Frequently Asked Questions About Basel III Monitoring
What does the Basel III Monitoring Report 2025 show about bank capital?
The Basel III Monitoring Report 2025 shows that average CET1 capital ratios for Group 1 banks increased compared to the previous period, with zero capital shortfall in H2 2024. The Americas region showed particularly sizeable increases in capital ratios, indicating improved banking system resilience.
What is the impact of Basel III on minimum required capital?
The average impact of the Basel III framework on Tier 1 minimum required capital for Group 1 banks decreased compared to June 2024, when the impact was +1.4%. This suggests banks are increasingly well-positioned to absorb the framework’s requirements without significant capital strain.
What are Group 1 and Group 2 banks in Basel III monitoring?
Group 1 banks are those with Tier 1 capital of more than €3 billion that are internationally active. All other banks are considered Group 2 banks. This classification helps the Basel Committee assess the differential impact of regulatory standards on banks of different sizes and complexity.
What is the TLAC shortfall reported in Basel III monitoring?

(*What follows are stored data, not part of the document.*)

-- ==== Sys2Proof/Laws/Effects.lean ====
section
/-!
SUPPORT. What each shared operation changes, composed along an instruction's course; and that on a product
with every address implemented each of them answers.
-/

namespace Sys2Proof.Machine

/-! ### What changes -/

/-- From `s` to `t` only the registers `regs` and the flags `flags` may differ; where `stores` is false no
memory byte and no request or enable bit does; the decimal hazard is `late`; what every operation keeps is
kept. -/
structure Changes (s t : State) (regs : List Reg) (flags : List Flag) (stores late : Bool) : Prop where
  regs : ∀ r, r ∉ regs → t.reg r = s.reg r
  flags : ∀ f, f ∉ flags → t.flag f = s.flag f
  mem : stores = false → t.mem = s.mem ∧ t.lines = s.lines ∧ t.lastWrites = []
  late : t.afterDecimal = late
  keeps : Keeps s t
  run : t.run = s.run

variable {s t u : State} {R R' : List Reg} {F F' : List Flag} {b b' late late' : Bool}

/-- Every instruction begins by moving PC. -/
theorem Changes.advance (s : State) (n : Nat) : Changes s (s.advance n) [] [] false false :=
  ⟨fun r _ => by cases r <;> rfl, fun _ _ => rfl, fun _ => ⟨rfl, rfl, rfl⟩, rfl, s.advance_keeps n, rfl⟩

/-- More may be named than changes. -/
theorem Changes.weaken (h : Changes s t R F b late) (hR : ∀ r ∈ R, r ∈ R') (hF : ∀ f ∈ F, f ∈ F')
    (hb : b' = false → b = false) : Changes s t R' F' b' late :=
  ⟨fun r h' => h.regs r fun x => h' (hR r x), fun f h' => h.flags f fun x => h' (hF f x),
    fun e => h.mem (hb e), h.late, h.keeps, h.run⟩

theorem Changes.draw (h : Changes s t R F b late) (k : Nat) : Changes s (t.draw k) R F b late :=
  ⟨fun r h' => by rw [← h.regs r h']; cases r <;> rfl, h.flags, h.mem, h.late,
    h.keeps.trans (t.draw_keeps k), h.run⟩

/-- A read after what has changed so far. -/
theorem Changes.onlyDraws (h : Changes s t R F b late) (o : OnlyDraws t u) : Changes s u R F b late := by
  obtain ⟨k, rfl⟩ := o
  exact h.draw k

theorem Changes.setFlag (h : Changes s t R F b late) (f : Flag) (v : Bool) :
    Changes s (t.setFlag f v) R (f :: F) b late :=
  ⟨fun r h' => by rw [← h.regs r h']; cases r <;> rfl,
    fun g hg => by
      rw [State.flag_setFlag, if_neg (by rintro rfl; simp at hg)]
      exact h.flags g fun hm => hg (by simp [hm]),
    h.mem, h.late, h.keeps.trans (t.setFlag_keeps f v), h.run⟩

theorem Changes.setPs (h : Changes s t R F b late) (p : Status) :
    Changes s (t.setPs p) R [.c, .z, .i, .d, .b, .t, .v, .n] b late :=
  ⟨fun r h' => by rw [← h.regs r h']; cases r <;> rfl, fun g hg => by cases g <;> simp at hg, h.mem, h.late,
    h.keeps.trans (t.setPs_keeps p), h.run⟩

theorem Changes.setPc (h : Changes s t R F b late) (p : Addr) : Changes s (t.setPc p) R F b late :=
  ⟨fun r h' => by rw [← h.regs r h']; cases r <;> rfl, h.flags, h.mem, h.late,
    h.keeps.trans (t.setPc_keeps p), h.run⟩

theorem Changes.setAfterDecimal (h : Changes s t R F b late) (v : Bool) :
    Changes s (t.setAfterDecimal v) R F b v :=
  ⟨fun r h' => by rw [← h.regs r h']; cases r <;> rfl, h.flags, h.mem, rfl,
    h.keeps.trans (t.setAfterDecimal_keeps v), h.run⟩

theorem Changes.setA (h : Changes s t R F b late) (v : Byte) : Changes s (t.setA v) (.a :: R) F b late :=
  ⟨fun r h' => by
      simp only [List.mem_cons, not_or] at h'
      rw [← h.regs r h'.2]; cases r <;> first | rfl | exact absurd rfl h'.1,
    h.flags, h.mem, h.late, h.keeps.trans (t.setA_keeps v), h.run⟩

theorem Changes.setX (h : Changes s t R F b late) (v : Byte) : Changes s (t.setX v) (.x :: R) F b late :=
  ⟨fun r h' => by
      simp only [List.mem_cons, not_or] at h'
      rw [← h.regs r h'.2]; cases r <;> first | rfl | exact absurd rfl h'.1,
    h.flags, h.mem, h.late, h.keeps.trans (t.setX_keeps v), h.run⟩

theorem Changes.setY (h : Changes s t R F b late) (v : Byte) : Changes s (t.setY v) (.y :: R) F b late :=
  ⟨fun r h' => by
      simp only [List.mem_cons, not_or] at h'
      rw [← h.regs r h'.2]; cases r <;> first | rfl | exact absurd rfl h'.1,
    h.flags, h.mem, h.late, h.keeps.trans (t.setY_keeps v), h.run⟩

theorem Changes.setSp (h : Changes s t R F b late) (v : Byte) : Changes s (t.setSp v) (.sp :: R) F b late :=
  ⟨fun r h' => by
      simp only [List.mem_cons, not_or] at h'
      rw [← h.regs r h'.2]; cases r <;> first | rfl | exact absurd rfl h'.1,
    h.flags, h.mem, h.late, h.keeps.trans (t.setSp_keeps v), h.run⟩

theorem Changes.setLines (h : Changes s t R F b late) {l : List Line}
    (hl : l.map Line.src = t.lines.map Line.src) : Changes s (t.setLines l) R F true late :=
  ⟨fun r h' => by rw [← h.regs r h']; cases r <;> rfl, h.flags, fun e => Bool.noConfusion e, h.late,
    h.keeps.trans (Keeps.setLines t hl), h.run⟩

theorem Changes.setNZ (h : Changes s t R F b late) (v : Byte) :
    Changes s (t.setNZ v) R (.z :: .n :: F) b late :=
  (h.setFlag _ _).setFlag _ _

theorem Changes.write (h : Changes s t R F b late) {a : Addr} {v : Byte} (hw : t.write a v = .ok u) :
    Changes s u R F true late := by
  have k := h.keeps.trans (State.write_keeps hw)
  rcases State.write_ok hw with ⟨_, rfl⟩ | ⟨_, rfl⟩ | ⟨_, rfl⟩
  · exact ⟨fun r h' => by rw [← h.regs r h']; cases r <;> rfl, h.flags, fun e => Bool.noConfusion e, h.late, k,
      h.run⟩
  · exact ⟨fun r h' => by rw [← h.regs r h']; cases r <;> rfl, h.flags, fun e => Bool.noConfusion e, h.late, k,
      h.run⟩
  · exact ⟨h.regs, h.flags, fun e => Bool.noConfusion e, h.late, k, h.run⟩

theorem Changes.push (h : Changes s t R F b late) {v : Byte} (hw : t.push v = .ok u) :
    Changes s u (.sp :: R) F true late := by
  obtain ⟨w, hw', rfl⟩ := State.push_ok.mp hw
  exact (h.write hw').setSp _

theorem Changes.pushWord (h : Changes s t R F b late) {v : Addr} (hw : t.pushWord v = .ok u) :
    Changes s u (.sp :: R) F true late := by
  obtain ⟨w, h1, h2⟩ := Res.bind_ok.mp hw
  exact ((h.push h1).push h2).weaken (by simp) (fun _ h => h) id

theorem Changes.pull (h : Changes s t R F b late) {v : Byte} (hw : t.pull = .ok (v, u)) :
    Changes s u (.sp :: R) F b late :=
  (h.setSp _).onlyDraws (State.pull_ok hw)

theorem Changes.pullWord (h : Changes s t R F b late) {v : Addr} (hw : t.pullWord = .ok (v, u)) :
    Changes s u (.sp :: R) F b late := by
  obtain ⟨⟨lo, s1⟩, h1, h2⟩ := Res.bind_ok.mp hw
  obtain ⟨⟨hi, s2⟩, h2, h3⟩ := Res.bind_ok.mp h2
  cases h3
  exact ((h.pull h1).pull h2).weaken (by simp) (fun _ h => h) id

/-- The destination A or M(X) of R152: it is memory that changes where T = 1, A where T = 0. -/
theorem Changes.destWrite (h : Changes s t [] F false late) {v : Byte} (hw : t.destWrite v = .ok u)
    (ht : t.flag .t = s.flag .t) : Changes s u [.a] F (s.flag .t) late := by
  unfold State.destWrite at hw
  rw [ht] at hw
  split at hw
  · rename_i h'
    exact (h.write hw).weaken (by simp) (fun _ h => h) (by simp [h'])
  · cases hw
    exact (h.setA v).weaken (fun _ h => h) (fun _ h => h) (fun _ => rfl)

theorem Changes.enterPushes (h : Changes s t R F b late) {v : Bool} (hw : t.enterPushes v = .ok u) :
    Changes s u (.sp :: R) (.b :: F) true late := by
  obtain ⟨w, h1, hw⟩ := Res.bind_ok.mp hw
  exact (((h.setFlag .b v).pushWord h1).push hw).weaken (by simp) (fun _ h => h) id

theorem Changes.enterVector (h : Changes s t R F b late) {vec : Addr} (hw : t.enterVector vec = .ok u) :
    Changes s u R (.i :: F) b late := by
  obtain ⟨⟨p, w⟩, h1, hw⟩ := Res.bind_ok.mp hw
  cases hw
  exact ((h.setFlag .i true).onlyDraws (State.readVector_onlyDraws h1)).setPc _

/-! ### On a product with every address implemented, an operation answers -/

theorem State.implemented_of_keeps (h : s.implemented) (k : Keeps s t) : t.implemented := by
  intro a
  rw [k.kinds]
  exact h a

theorem State.read_answers (h : s.implemented) (a : Addr) : ∃ v t, s.read a = .ok (v, t) ∧ t.implemented := by
  have := h a
  unfold State.read
  split
  · exact ⟨_, _, rfl, h⟩
  · exact ⟨_, _, rfl, h⟩
  · exact ⟨_, _, rfl, h⟩
  · rename_i e; exact absurd e this.1

theorem State.write_answers (h : s.implemented) (a : Addr) (v : Byte) :
    ∃ t, s.write a v = .ok t ∧ t.implemented := by
  have ha := h a
  have : ∃ t, s.write a v = .ok t := by
    unfold State.write
    split
    · exact ⟨_, rfl⟩
    · exact ⟨_, rfl⟩
    · exact ⟨_, rfl⟩
    · rename_i e; exact absurd e ha.2
    · rename_i e; exact absurd e ha.1
  obtain ⟨t, ht⟩ := this
  exact ⟨t, ht, State.implemented_of_keeps h (State.write_keeps ht)⟩

theorem State.push_answers (h : s.implemented) (v : Byte) : ∃ t, s.push v = .ok t ∧ t.implemented := by
  obtain ⟨t, ht, h⟩ := State.write_answers h s.stackAddr v
  exact ⟨_, State.push_ok.mpr ⟨t, ht, rfl⟩, h⟩

theorem State.pull_answers (h : s.implemented) : ∃ v t, s.pull = .ok (v, t) ∧ t.implemented :=
  State.read_answers (s := s.setSp (s.sp + 1)) h _

theorem State.pushWord_answers (h : s.implemented) (v : Addr) :
    ∃ t, s.pushWord v = .ok t ∧ t.implemented := by
  obtain ⟨t, ht, h⟩ := State.push_answers h (highByte v)
  obtain ⟨u, hu, h⟩ := State.push_answers h (lowByte v)
  exact ⟨u, by unfold State.pushWord; rw [Res.bind_of_ok ht]; exact hu, h⟩

theorem State.pullWord_answers (h : s.implemented) : ∃ v t, s.pullWord = .ok (v, t) ∧ t.implemented := by
  obtain ⟨v, t, ht, h⟩ := State.pull_answers h
  obtain ⟨w, u, hu, h⟩ := State.pull_answers h
  exact ⟨_, u, by unfold State.pullWord; rw [Res.bind_of_ok ht]; dsimp only; rw [Res.bind_of_ok hu]; rfl, h⟩

theorem State.zpPointer_answers (h : s.implemented) (p : Byte) :
    ∃ v t, s.zpPointer p = .ok (v, t) ∧ t.implemented := by
  obtain ⟨v, t, ht, h⟩ := State.read_answers h (zext16 p)
  obtain ⟨w, u, hu, h⟩ := State.read_answers h (t.nextZp p)
  exact ⟨_, u, by unfold State.zpPointer; rw [Res.bind_of_ok ht]; dsimp only; rw [Res.bind_of_ok hu]; rfl, h⟩

theorem State.absPointer_answers (h : s.implemented) (p : Addr) :
    ∃ v t, s.absPointer p = .ok (v, t) ∧ t.implemented := by
  obtain ⟨v, t, ht, h⟩ := State.read_answers h p
  obtain ⟨w, u, hu, h⟩ := State.read_answers h (p + 1)
  exact ⟨_, u, by unfold State.absPointer; rw [Res.bind_of_ok ht]; dsimp only; rw [Res.bind_of_ok hu]; rfl, h⟩

theorem State.readVector_answers (h : s.implemented) (p : Addr) :
    ∃ v t, s.readVector p = .ok (v, t) ∧ t.implemented := by
  obtain ⟨v, t, ht, h⟩ := State.read_answers h p
  obtain ⟨w, u, hu, h⟩ := State.read_answers h (p + 1)
  exact ⟨_, u, by unfold State.readVector; rw [Res.bind_of_ok ht]; dsimp only; rw [Res.bind_of_ok hu]; rfl, h⟩

theorem State.ea_answers (h : s.implemented) (m : MemMode) : ∃ a t, s.ea m = .ok (a, t) ∧ t.implemented := by
  cases m with
  | indX zz => exact State.zpPointer_answers h _
  | indY zz =>
    obtain ⟨v, t, ht, h⟩ := State.zpPointer_answers h zz
    exact ⟨_, t, by unfold State.ea; dsimp only; rw [Res.bind_of_ok ht]; rfl, h⟩
  | _ => exact ⟨_, _, rfl, h⟩

theorem State.operand_answers (h : s.implemented) (o : Src) :
    ∃ v t, s.operand o = .ok (v, t) ∧ t.implemented := by
  cases o with
  | imm _ => exact ⟨_, _, rfl, h⟩
  | mem m =>
    obtain ⟨a, t, ht, h⟩ := State.ea_answers h m
    obtain ⟨w, u, hu, h⟩ := State.read_answers h a
    exact ⟨w, u, by unfold State.operand; dsimp only; rw [Res.bind_of_ok ht]; exact hu, h⟩

theorem State.destRead_answers (h : s.implemented) : ∃ v t, s.destRead = .ok (v, t) ∧ t.implemented := by
  unfold State.destRead
  split
  · exact State.read_answers h _
  · exact ⟨_, _, rfl, h⟩

theorem State.destWrite_answers (h : s.implemented) (v : Byte) :
    ∃ t, s.destWrite v = .ok t ∧ t.implemented := by
  unfold State.destWrite
  split
  · exact State.write_answers h _ _
  · exact ⟨_, rfl, h⟩

theorem State.modify_answers (h : s.implemented) (l : Loc) (f : Byte → Byte)
    (g : State → Byte → Byte → State) : ∃ t, s.modify l f g = .ok t := by
  cases l with
  | acc => exact ⟨_, rfl⟩
  | mem m =>
    obtain ⟨a, t, ht, h⟩ := State.ea_answers h m
    obtain ⟨v, u, hu, h⟩ := State.read_answers h a
    obtain ⟨w, hw, h⟩ := State.write_answers h a (f v)
    refine ⟨g w v (f v), ?_⟩
    unfold State.modify
    dsimp only
    rw [Res.bind_of_ok ht]
    dsimp only
    rw [Res.bind_of_ok hu]
    dsimp only
    rw [Res.bind_of_ok hw]
    rfl

theorem State.enterPushes_answers (h : s.implemented) (b : Bool) :
    ∃ t, s.enterPushes b = .ok t ∧ t.implemented := by
  obtain ⟨t, ht, h⟩ := State.pushWord_answers (s := s.setFlag .b b) h s.pc
  obtain ⟨u, hu, h⟩ := State.push_answers h t.ps.toByte
  exact ⟨u, by unfold State.enterPushes; rw [Res.bind_of_ok ht]; exact hu, h⟩

theorem State.enterVector_answers (h : s.implemented) (vec : Addr) : ∃ t, s.enterVector vec = .ok t := by
  obtain ⟨v, t, ht, h⟩ := State.readVector_answers (s := s.setFlag .i true) h vec
  exact ⟨_, by unfold State.enterVector; rw [Res.bind_of_ok ht]; rfl⟩

/-- BRK answers with either outcome of R323, wherever its pushes store. -/
theorem State.softwareInterrupt_answers (h : s.implemented) : ∃ t, s.softwareInterrupt = .ok t := by
  unfold State.softwareInterrupt
  split
  · obtain ⟨t, ht, h⟩ := State.enterPushes_answers (s := s.draw 1) h true
    rw [Res.bind_of_ok ht]
    split
    · exact State.enterVector_answers
        (State.implemented_of_keeps h (Keeps.setLines t (acceptFirst_srcs _ _))) _
    · exact State.enterVector_answers h _
  · obtain ⟨t, ht, h⟩ := State.enterPushes_answers h true
    unfold State.enter
    rw [Res.bind_of_ok ht]
    exact State.enterVector_answers h _

end Sys2Proof.Machine
end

Applying the 2022 minimum total loss-absorbing capacity (TLAC) requirements and the current Basel III framework, 20 G-SIBs reporting TLAC data showed an aggregate incremental shortfall, though overall compliance has improved as banks build their loss-absorbing capacity buffers.
How did the Liquidity Coverage Ratio perform in the 2025 report?
The average Liquidity Coverage Ratio (LCR) of Group 1 banks slightly decreased by 1.1 percentage points compared to the previous period, though banks generally maintain LCR levels well above the minimum 100% requirement, indicating adequate short-term liquidity resilience.